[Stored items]

-*-*-

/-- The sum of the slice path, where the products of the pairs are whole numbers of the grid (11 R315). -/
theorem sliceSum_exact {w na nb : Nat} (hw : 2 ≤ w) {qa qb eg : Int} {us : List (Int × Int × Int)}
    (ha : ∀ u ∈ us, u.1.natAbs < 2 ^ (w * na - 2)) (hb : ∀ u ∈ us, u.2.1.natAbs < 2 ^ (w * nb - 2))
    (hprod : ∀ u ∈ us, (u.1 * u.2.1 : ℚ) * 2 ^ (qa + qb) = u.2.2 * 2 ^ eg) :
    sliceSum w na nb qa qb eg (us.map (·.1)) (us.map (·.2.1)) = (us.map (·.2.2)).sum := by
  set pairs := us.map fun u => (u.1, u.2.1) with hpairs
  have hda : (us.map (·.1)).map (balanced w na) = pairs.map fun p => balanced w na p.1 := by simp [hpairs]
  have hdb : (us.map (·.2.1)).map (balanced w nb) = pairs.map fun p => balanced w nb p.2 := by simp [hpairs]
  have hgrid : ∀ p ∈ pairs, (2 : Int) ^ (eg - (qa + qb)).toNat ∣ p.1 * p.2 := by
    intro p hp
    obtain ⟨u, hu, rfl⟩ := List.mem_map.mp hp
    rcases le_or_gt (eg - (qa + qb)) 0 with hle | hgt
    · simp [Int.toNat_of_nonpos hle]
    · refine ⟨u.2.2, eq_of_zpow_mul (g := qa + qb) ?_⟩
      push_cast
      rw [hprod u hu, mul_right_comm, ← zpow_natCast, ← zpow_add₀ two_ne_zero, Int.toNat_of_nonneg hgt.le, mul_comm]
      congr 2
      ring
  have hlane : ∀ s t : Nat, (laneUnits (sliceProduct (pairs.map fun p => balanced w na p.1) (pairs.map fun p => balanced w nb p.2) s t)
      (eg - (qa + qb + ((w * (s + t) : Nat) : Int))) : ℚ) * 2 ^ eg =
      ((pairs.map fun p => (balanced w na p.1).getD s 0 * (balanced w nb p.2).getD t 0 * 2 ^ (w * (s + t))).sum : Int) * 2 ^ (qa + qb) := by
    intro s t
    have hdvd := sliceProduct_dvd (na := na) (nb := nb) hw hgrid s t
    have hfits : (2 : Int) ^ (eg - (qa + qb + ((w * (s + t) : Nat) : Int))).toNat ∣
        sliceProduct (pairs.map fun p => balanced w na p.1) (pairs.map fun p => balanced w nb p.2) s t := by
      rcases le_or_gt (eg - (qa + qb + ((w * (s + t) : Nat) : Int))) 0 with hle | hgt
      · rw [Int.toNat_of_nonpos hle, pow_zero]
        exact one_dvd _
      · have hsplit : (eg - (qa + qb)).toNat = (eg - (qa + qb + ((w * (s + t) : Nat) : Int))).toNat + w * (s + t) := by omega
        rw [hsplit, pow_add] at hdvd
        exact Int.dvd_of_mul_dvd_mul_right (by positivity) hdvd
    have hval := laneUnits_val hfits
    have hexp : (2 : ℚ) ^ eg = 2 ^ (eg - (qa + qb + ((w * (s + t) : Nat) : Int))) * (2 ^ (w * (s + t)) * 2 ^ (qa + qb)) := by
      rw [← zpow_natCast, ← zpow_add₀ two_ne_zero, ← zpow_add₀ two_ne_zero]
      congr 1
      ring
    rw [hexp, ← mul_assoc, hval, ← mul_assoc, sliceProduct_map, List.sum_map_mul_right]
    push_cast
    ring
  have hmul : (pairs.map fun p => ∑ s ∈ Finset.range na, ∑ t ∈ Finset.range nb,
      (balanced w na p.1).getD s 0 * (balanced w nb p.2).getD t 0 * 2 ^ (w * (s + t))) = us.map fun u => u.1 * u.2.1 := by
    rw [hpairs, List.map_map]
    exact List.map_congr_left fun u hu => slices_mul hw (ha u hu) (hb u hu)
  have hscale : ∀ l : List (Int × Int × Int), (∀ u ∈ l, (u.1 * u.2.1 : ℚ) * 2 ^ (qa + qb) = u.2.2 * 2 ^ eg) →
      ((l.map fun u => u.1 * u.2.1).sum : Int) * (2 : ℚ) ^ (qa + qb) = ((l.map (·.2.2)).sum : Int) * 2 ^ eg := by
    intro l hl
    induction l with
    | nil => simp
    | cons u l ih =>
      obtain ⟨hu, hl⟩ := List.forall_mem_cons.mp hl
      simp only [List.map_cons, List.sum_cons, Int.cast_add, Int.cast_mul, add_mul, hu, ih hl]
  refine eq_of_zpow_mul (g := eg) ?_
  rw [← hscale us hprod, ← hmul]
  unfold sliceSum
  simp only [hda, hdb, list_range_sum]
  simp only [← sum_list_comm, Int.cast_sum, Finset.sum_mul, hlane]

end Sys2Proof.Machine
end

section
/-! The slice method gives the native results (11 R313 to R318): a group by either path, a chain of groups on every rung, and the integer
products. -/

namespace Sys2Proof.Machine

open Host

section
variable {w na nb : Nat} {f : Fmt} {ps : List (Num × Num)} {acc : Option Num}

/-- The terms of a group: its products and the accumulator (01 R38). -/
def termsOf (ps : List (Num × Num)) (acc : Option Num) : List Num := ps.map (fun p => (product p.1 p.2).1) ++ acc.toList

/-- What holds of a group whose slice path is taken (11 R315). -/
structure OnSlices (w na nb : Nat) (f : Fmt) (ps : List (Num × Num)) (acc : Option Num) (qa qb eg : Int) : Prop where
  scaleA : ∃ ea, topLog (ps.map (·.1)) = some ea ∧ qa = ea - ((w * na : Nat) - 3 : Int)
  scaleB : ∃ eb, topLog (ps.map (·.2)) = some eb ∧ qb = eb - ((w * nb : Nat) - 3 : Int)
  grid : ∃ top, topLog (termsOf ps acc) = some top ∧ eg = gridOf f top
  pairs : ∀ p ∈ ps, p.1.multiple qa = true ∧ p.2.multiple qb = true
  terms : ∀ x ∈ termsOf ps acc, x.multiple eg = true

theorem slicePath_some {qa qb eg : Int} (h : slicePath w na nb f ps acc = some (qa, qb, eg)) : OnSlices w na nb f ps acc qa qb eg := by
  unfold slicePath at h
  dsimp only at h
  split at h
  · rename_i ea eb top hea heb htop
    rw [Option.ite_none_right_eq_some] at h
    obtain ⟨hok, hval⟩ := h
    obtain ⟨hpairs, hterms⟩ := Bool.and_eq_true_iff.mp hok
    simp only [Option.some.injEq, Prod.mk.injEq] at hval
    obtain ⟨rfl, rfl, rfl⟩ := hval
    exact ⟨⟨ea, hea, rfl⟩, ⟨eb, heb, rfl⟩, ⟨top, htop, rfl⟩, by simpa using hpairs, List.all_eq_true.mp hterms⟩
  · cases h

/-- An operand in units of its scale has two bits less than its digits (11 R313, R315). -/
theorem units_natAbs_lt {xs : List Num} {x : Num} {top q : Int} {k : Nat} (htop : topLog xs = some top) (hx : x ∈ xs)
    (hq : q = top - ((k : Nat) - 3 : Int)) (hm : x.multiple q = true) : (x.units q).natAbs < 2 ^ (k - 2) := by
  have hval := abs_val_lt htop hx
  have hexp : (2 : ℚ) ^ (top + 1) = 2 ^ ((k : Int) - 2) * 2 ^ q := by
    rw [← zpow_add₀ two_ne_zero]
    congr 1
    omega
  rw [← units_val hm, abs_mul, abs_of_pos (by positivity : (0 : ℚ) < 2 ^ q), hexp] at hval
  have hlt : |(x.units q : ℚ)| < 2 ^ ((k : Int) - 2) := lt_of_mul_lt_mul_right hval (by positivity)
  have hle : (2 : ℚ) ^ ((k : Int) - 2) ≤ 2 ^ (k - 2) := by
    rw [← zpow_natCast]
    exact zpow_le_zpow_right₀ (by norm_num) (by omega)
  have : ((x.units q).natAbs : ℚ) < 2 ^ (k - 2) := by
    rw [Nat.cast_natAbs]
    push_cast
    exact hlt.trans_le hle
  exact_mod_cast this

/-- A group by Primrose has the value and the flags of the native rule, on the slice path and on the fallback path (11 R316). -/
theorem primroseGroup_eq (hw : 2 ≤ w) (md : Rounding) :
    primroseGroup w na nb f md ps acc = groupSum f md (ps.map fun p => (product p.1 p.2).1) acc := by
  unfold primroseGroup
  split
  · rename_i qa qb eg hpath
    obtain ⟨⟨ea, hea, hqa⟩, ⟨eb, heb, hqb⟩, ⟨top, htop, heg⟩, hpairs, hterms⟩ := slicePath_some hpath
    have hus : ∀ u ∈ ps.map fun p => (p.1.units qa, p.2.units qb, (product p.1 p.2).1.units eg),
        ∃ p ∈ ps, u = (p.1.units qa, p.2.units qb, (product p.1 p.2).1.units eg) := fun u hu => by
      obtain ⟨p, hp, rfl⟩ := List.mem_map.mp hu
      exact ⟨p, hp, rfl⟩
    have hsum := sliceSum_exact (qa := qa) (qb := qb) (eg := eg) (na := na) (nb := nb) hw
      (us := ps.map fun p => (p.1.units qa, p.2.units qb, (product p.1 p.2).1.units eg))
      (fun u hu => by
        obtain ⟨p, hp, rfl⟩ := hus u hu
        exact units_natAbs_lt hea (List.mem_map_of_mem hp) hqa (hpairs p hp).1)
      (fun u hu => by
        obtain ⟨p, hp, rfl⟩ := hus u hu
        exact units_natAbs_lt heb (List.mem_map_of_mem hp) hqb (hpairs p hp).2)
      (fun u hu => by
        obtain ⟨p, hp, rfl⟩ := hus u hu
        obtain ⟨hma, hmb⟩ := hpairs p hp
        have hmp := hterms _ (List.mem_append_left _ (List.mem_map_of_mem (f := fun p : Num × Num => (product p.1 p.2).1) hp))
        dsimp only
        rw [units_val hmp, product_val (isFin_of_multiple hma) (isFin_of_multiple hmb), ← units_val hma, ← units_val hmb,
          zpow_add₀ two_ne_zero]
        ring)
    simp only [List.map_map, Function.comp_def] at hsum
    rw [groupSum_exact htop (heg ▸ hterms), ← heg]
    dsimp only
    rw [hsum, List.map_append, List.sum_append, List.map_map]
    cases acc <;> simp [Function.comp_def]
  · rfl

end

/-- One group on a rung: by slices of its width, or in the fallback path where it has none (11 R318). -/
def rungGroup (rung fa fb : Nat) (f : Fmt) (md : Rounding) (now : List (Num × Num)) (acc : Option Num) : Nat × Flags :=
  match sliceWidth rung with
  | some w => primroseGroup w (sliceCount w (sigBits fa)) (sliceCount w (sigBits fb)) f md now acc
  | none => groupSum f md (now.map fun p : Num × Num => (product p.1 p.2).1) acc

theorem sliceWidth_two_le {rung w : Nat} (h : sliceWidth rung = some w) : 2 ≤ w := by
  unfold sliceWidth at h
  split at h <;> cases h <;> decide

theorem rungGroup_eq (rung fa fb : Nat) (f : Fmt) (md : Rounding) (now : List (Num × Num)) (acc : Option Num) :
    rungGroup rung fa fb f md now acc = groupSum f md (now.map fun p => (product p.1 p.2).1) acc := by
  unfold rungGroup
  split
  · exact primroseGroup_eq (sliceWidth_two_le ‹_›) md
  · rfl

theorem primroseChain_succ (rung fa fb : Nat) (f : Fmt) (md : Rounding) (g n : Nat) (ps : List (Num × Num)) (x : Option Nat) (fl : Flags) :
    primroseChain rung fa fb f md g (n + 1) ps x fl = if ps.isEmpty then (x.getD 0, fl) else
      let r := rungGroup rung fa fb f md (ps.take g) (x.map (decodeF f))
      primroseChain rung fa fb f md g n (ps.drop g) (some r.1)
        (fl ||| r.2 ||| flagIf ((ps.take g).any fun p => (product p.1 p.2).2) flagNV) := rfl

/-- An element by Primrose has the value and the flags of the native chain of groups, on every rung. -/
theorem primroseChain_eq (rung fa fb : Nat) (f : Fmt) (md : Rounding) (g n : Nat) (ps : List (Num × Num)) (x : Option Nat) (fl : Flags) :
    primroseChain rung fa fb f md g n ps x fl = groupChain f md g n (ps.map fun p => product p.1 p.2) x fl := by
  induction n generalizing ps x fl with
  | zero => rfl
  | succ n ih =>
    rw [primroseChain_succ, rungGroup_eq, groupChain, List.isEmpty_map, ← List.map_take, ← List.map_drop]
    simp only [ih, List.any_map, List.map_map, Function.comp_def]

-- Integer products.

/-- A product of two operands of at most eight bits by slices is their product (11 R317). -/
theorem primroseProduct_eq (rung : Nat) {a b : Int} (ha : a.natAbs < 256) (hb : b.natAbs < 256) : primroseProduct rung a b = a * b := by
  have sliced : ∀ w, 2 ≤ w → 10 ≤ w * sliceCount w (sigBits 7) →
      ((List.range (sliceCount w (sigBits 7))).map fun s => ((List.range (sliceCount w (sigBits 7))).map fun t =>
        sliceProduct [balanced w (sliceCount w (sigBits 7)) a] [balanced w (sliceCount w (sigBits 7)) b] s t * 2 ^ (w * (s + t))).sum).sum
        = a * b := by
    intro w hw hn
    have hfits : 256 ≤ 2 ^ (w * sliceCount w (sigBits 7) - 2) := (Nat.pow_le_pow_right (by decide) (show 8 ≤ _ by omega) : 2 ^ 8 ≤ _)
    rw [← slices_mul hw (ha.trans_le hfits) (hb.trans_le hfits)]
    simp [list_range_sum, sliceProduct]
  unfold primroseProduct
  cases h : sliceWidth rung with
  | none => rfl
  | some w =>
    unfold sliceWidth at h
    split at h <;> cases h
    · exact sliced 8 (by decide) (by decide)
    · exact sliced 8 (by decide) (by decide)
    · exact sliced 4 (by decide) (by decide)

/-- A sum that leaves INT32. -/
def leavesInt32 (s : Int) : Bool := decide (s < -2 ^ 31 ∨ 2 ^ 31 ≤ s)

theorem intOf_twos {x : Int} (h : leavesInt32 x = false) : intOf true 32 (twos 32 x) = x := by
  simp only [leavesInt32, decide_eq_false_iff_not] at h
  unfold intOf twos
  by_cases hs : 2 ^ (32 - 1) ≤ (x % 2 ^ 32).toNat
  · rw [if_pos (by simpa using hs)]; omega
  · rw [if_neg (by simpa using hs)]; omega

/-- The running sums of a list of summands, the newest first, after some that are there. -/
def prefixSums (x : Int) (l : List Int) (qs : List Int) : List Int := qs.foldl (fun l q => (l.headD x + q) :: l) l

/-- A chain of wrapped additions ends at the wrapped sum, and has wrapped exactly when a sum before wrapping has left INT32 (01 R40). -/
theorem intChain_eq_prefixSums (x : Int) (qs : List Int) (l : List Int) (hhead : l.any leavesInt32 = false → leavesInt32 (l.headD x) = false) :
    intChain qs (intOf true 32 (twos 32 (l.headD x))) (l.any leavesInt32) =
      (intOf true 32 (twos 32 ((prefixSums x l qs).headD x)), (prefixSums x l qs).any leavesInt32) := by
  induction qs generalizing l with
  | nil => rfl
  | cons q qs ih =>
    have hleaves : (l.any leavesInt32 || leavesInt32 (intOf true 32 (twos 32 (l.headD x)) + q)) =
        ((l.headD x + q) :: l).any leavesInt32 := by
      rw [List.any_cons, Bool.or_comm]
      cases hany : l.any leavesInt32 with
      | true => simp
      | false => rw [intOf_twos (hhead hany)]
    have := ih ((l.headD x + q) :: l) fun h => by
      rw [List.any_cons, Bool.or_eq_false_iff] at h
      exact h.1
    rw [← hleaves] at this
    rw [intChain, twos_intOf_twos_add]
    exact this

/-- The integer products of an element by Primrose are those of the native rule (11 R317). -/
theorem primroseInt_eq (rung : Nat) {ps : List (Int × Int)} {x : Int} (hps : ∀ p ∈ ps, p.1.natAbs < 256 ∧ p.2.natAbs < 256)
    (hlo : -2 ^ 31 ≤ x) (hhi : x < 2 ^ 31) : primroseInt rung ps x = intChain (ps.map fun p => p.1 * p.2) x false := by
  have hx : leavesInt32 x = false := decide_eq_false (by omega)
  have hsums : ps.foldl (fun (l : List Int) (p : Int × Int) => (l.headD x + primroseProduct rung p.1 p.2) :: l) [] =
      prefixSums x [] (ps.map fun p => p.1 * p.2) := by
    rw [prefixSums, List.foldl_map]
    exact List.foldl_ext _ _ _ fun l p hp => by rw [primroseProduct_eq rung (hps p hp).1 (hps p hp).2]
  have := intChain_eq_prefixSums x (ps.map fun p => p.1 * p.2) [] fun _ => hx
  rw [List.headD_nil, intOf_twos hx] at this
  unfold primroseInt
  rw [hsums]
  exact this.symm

-*-*-

Restate word for word only the lines above from the line containing "rw [hexp, ←" to the line containing "have hmul : (pairs.map", both of them included.

Exercise answer:
    rw [hexp, ← mul_assoc, hval, ← mul_assoc, sliceProduct_map, List.sum_map_mul_right]
    push_cast
    ring
  have hmul : (pairs.map fun p => ∑ s ∈ Finset.range na, ∑ t ∈ Finset.range nb,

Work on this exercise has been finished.